In this notebook, we're going to look at how to implement linear regression. We're going to look at the 1-dimensional case, where we use a single feature to estimate the value of a related variable. Once you're comfortable with the single-variable case, try our notebook on linear regression with multiple features!
import numpy as np
import pandas as pd
import matplotlib.pyplot as plt
from sklearn.model_selection import train_test_split
n = 100 #Number of observations in the training set
#Assign True parameters to be estimated
trueIntercept = 10
trueGradient = -4
x = np.random.uniform(0, 100, n)
y = trueIntercept + trueGradient*x + np.random.normal(loc=0, scale=40, size = n) #This is the true relationship that we're trying to model
data = pd.DataFrame({'X':x, 'Y':y}) #Put the two arrays into a dataframe to make it easy to work with
data.head(10) #Inspect the first ten rows of our dataset
plt.scatter(data['X'], data['Y'])
plt.show()
There appears to be a fairly linear relationship between height and weight in this dataset.
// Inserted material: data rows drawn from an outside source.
-- ==== Sys2Proof/Certificates/Slice0/Obligations.lean ====
section
/-! DEFINITION. The statements for the provers. Each docstring names the rules of spec/ that its statement rests on. A command that comes
outside the conditions of a clause is the matter of another clause, or of the meaning's own text. `Answers c s P` says that the command
completes and what its next state holds; `Same l s t` that nothing but the listed parts of the state differs; `RegsBut s t l` that every
register but the listed ones keeps its value; `ItemEnds` the same for a dictionary command with its status code. -/
open Sys2Proof Sys2Proof.Machine

/-! ### The step, reset, and the whole machine -/

/-- The queue is first in, first out: a step runs the command at its front on the state with the queue's rest. With an empty queue one tick passes,
or one cycle of the crystal in BACKUP (the model's choice, log 1). -/
def Obligations.StepRunsFrontCommand : Prop :=
  (∀ (c : Instr) (rest : List Instr) (s : State), s.pending = c :: rest → step s = exec c { s with pending := rest }) ∧
  (∀ s : State, s.pending = [] → step s = .next s.tick)

/-- Reset (R286, Table 11-1): BACKUP, device time 0, nothing committed, SAFE_N low, every partition DOWN, every channel OFF, every enable inactive,
every key erased, every register and every RWC entry at the default of its table, the flash erased. Which defaults the spec does not give, log 7
says. -/
def Obligations.ResetIsAColdStart : Prop :=
  State.reset.pending = [] ∧ State.reset.now = 0 ∧ State.reset.supply.power = .backup ∧ State.reset.committed = false ∧
  State.reset.safeN = false ∧ State.reset.armed = none ∧ State.reset.evRing = [] ∧ State.reset.flash = [] ∧
  (∀ p, (State.reset.part p).state = .down ∧ (State.reset.part p).line = false) ∧ (∀ c, (State.reset.chan c).state = .off) ∧
  (∀ e, (State.reset.en e).asserted = false) ∧ (∀ k, (State.reset.key k).key = none) ∧
  (∀ k, State.reset.reg k = dflt k ∧ State.reset.act k = dflt k ∧ State.reset.shad k = dflt k)

/-- Every command of the block completes, and takes nothing from the queue and puts nothing into it. -/
def Obligations.EveryCommandCompletesAndLeavesTheQueue : Prop :=
  ∀ (c : Instr) (s : State), ∃ t, exec c s = .next t ∧ t.pending = s.pending

/-- Device time (R12, R27, R294): a command never changes it, but for the loss of continuity, which sets it to 0; a step on an empty queue never
takes it back. -/
def Obligations.DeviceTimeRunsForward : Prop :=
  (∀ (c : Instr) (s t : State), exec c s = .next t → t.now = s.now ∨ (c = .continuityLoss ∧ t.now = 0)) ∧
  (∀ s t : State, s.pending = [] → step s = .next t → s.now ≤ t.now)

/-! ### Islands and the frame clock -/

/-- The frame pulse (after R25), with the clusters supplied and the crossing to the Hutch joined: when every running cluster is within 1 µs of
device time, nothing but the increments of the clusters and of their SYNCOUTs and the record of the pulse changes; a cluster whose clock is lost, or
whose millisecond has not passed, keeps all. A cluster that takes it has its increment within 1,000 ppm of 2^31; where that bound is not met,
200,000 edges at the new increment carry the counter over what they would have carried it at the old one and the difference, and, a millisecond
after the pulse before, over what the difference has grown by too, to within 100,000 units of 2^-32 ticks (the growth, which holds a steady rate
difference out, is the model's reading, log 32). A running cluster that differs by more is taken as one that lost its clock. Without the supply or
across an isolated crossing a pulse changes nothing. The reference (after R28): its failure sets TIME_FREE, and raises EV 0x17 if it was clear;
TIME_FREE clears after the reference has been present for 100 ms, and not before. -/
def Obligations.FramePulseAndReferenceKeepTime : Prop :=
  (
  (∀ s : State, s.supply.vcore = true → 9 ∉ s.stalled →
    (∀ n < 8, (s.cluster n).clockLost = false → (s.cluster n).counter ≤ s.now + 100 ∧ s.now ≤ (s.cluster n).counter + 100) →
    Answers .framePulse s (fun t => Same [.clusters] s t ∧
      (∀ n < 8, t.cluster n = { s.cluster n with inc := (t.cluster n).inc, syncInc := (t.cluster n).syncInc, pulsed := (t.cluster n).pulsed,
                                                 pulseDiff := (t.cluster n).pulseDiff }) ∧
      (∀ n < 8, (s.cluster n).clockLost = true ∨ s.pulseDue (s.cluster n) = false → t.cluster n = s.cluster n) ∧
      (∀ n < 8, (s.cluster n).clockLost = false → s.pulseDue (s.cluster n) = true →
        (t.cluster n).pulsed = some s.now ∧ (t.cluster n).pulseDiff = s.counterDiff (s.cluster n) ∧
        2145336164 ≤ (t.cluster n).inc ∧ (t.cluster n).inc ≤ 2149631132 ∧
        (2145336164 < (t.cluster n).inc → (t.cluster n).inc < 2149631132 →
          ((s.cluster n).pulsed = none → ∃ e : Int, -100000 ≤ e ∧ e ≤ 100000 ∧
            200000 * ((t.cluster n).inc : Int) + e = 200000 * (s.cluster n).inc + s.counterDiff (s.cluster n)) ∧
          (∀ a, (s.cluster n).pulsed = some a → s.now = a + 100000 → ∃ e : Int, -100000 ≤ e ∧ e ≤ 100000 ∧
            200000 * ((t.cluster n).inc : Int) + e = 200000 * (s.cluster n).inc + s.counterDiff (s.cluster n) +
              (s.counterDiff (s.cluster n) - (s.cluster n).pulseDiff)))))) ∧
  (∀ s : State, s.supply.vcore = true → 9 ∉ s.stalled → Answers .framePulse s (fun t => ∀ n < 8, (s.cluster n).clockLost = false →
    s.pulseDue (s.cluster n) = true →
    ((t.cluster n).clockLost = true ↔ s.now + 100 < (s.cluster n).counter ∨ (s.cluster n).counter + 100 < s.now))) ∧
  (∀ s : State, s.supply.vcore = false ∨ 9 ∈ s.stalled → exec .framePulse s = .next s))
  ∧ (
  (∀ s : State, Answers .referenceFail s (fun t => Same [.events, .refFailAt, .regs, .timeFree] s t ∧ RegsBut s t [evEventsLost] ∧
    t.timeFree = true ∧ t.refFailAt = some s.now ∧
    (s.timeFree = false → s.enters 9 → t.recorded 9 0x17 255 false []) ∧ (s.timeFree = true → t.evRing = s.evRing))) ∧
  (∀ (s : State) (a : Nat), s.refFailAt = some a → a + 10000000 ≤ s.now →
    Answers .timeFreeClear s (fun t => Same [.refFailAt, .timeFree] s t ∧ t.timeFree = false ∧ t.refFailAt = none)) ∧
  (∀ (s : State) (a : Nat), s.refFailAt = some a → s.now < a + 10000000 → exec .timeFreeClear s = .next s))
Linear regression therefore appropriate without doing feature engineering
To fit a linear regression model to data $(x_1, y_1), (x_2, y_2),..., (x_n, y_n)$ such that $y_i = \alpha + \beta x_i + \epsilon_i$, where $\epsilon_i$ is the ith error term, the Least-Squares estimates for the parameters $\alpha, \beta$ are:
$$\hat \beta = \frac{\sum^{n}_{i=1}(x_i - \bar x)(y_i - \bar y)}{\sum^{n}_{i=1}(x_i - \bar x)^2}$$ $$\hat \alpha = \bar y - \hat \beta \bar x $$Once we've calculated $\hat \alpha \& \hat \beta$ we can estimate the label corresponding to a newly observed feature, $x^*$ as:
$$ \hat y = \hat \alpha + \hat \beta \times x^* $$The short answer is: Multivariate Calculus! There are lots of existing resources online which do a good job of explaining how we derive the equations for linear regression - check out this link if you want to read more.
class LinearRegression1D:
def __init__(self, data, target, feature, trainTestRatio = 0.9):
#data - a pandas dataset
#target - the name of the pandas column which contains the true labels
#feature - the name of the pandas column which we will use to do the regression
#trainTestRatio - the proportion of the entire dataset which we'll use for training
# - the rest will be used for testing
self.target = target
self.feature = feature
#Split up data into a training and testing set
self.train, self.test = train_test_split(data, test_size=1-trainTestRatio)
def fitLR(self):
#Fit a linear regression to the training data
#The goal is to estimate the gradient of the line of best fit and the intercept of that line
#Calculate the estimate for the gradient
#if possible try to do it in one line by doing pointwise operations on the arrays
self.betaHat = np.sum((self.train[self.feature] - np.mean(self.train[self.feature]))*(self.train[self.target] - np.mean(self.train[self.target])))/ np.sum((self.train[self.feature] - np.mean(self.train[self.feature]))**2)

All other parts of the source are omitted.